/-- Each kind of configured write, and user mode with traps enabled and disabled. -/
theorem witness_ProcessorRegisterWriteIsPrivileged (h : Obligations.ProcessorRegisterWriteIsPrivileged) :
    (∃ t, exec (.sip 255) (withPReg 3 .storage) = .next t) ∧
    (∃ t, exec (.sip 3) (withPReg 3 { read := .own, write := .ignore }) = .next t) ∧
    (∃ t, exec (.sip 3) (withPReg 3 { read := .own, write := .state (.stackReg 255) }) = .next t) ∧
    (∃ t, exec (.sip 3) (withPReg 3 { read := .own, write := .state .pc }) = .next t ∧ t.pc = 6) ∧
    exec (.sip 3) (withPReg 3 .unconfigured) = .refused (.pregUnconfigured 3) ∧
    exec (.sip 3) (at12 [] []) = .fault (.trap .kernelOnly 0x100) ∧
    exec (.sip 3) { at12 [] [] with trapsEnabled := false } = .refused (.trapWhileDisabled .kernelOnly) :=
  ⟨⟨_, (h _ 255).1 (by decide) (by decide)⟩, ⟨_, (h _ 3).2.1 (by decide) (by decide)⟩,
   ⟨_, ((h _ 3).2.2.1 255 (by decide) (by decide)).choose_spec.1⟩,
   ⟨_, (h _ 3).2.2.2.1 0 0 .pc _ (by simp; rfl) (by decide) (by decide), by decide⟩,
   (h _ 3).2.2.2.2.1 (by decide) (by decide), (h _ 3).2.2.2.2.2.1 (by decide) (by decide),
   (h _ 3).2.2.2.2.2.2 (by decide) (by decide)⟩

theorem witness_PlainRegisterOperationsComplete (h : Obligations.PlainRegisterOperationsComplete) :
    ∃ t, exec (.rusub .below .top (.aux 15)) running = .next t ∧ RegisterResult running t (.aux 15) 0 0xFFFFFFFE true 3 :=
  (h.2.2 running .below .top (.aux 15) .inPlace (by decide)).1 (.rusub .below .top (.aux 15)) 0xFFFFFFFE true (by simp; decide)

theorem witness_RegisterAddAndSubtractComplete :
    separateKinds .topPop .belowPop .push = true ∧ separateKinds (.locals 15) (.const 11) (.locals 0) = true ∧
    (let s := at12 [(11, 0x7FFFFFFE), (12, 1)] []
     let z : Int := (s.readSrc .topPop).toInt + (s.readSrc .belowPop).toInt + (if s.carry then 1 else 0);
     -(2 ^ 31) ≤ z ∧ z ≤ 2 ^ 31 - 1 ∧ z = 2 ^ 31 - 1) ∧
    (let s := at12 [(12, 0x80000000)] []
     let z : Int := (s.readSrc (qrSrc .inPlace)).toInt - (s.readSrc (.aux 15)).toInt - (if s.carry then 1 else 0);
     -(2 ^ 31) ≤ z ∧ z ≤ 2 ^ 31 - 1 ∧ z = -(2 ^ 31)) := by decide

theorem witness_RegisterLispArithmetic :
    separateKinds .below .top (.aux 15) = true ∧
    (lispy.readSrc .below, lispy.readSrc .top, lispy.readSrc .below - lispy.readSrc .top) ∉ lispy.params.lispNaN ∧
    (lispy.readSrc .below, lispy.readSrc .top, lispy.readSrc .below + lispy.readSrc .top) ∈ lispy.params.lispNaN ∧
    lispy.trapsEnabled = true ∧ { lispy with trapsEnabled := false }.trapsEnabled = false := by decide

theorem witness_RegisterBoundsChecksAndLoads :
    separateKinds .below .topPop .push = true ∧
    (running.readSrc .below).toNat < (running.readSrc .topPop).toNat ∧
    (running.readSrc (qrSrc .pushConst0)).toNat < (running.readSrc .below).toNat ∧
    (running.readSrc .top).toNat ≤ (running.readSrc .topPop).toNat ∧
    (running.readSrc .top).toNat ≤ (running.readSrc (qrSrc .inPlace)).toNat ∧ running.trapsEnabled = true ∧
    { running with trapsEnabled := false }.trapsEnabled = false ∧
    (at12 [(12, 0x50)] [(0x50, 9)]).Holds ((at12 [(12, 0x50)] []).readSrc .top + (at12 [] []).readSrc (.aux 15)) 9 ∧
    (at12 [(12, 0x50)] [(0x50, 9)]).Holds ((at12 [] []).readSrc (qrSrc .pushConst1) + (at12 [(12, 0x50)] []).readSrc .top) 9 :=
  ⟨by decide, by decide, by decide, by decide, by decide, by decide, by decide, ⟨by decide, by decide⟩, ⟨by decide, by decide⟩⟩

++++++

- REQUIRED ACTION: Retype exactly the lines above, from the one with "separateKinds .topPop .belowPop" through the one with "lispy.readSrc .top) ∉ lispy.params.lispNaN ∧", inclusive.

- WRITTEN RESPONSE:
    separateKinds .topPop .belowPop .push = true ∧ separateKinds (.locals 15) (.const 11) (.locals 0) = true ∧
    (let s := at12 [(11, 0x7FFFFFFE), (12, 1)] []
     let z : Int := (s.readSrc .topPop).toInt + (s.readSrc .belowPop).toInt + (if s.carry then 1 else 0);
     -(2 ^ 31) ≤ z ∧ z ≤ 2 ^ 31 - 1 ∧ z = 2 ^ 31 - 1) ∧
    (let s := at12 [(12, 0x80000000)] []
     let z : Int := (s.readSrc (qrSrc .inPlace)).toInt - (s.readSrc (.aux 15)).toInt - (if s.carry then 1 else 0);
     -(2 ^ 31) ≤ z ∧ z ≤ 2 ^ 31 - 1 ∧ z = -(2 ^ 31)) := by decide

theorem witness_RegisterLispArithmetic :
    separateKinds .below .top (.aux 15) = true ∧
    (lispy.readSrc .below, lispy.readSrc .top, lispy.readSrc .below - lispy.readSrc .top) ∉ lispy.params.lispNaN ∧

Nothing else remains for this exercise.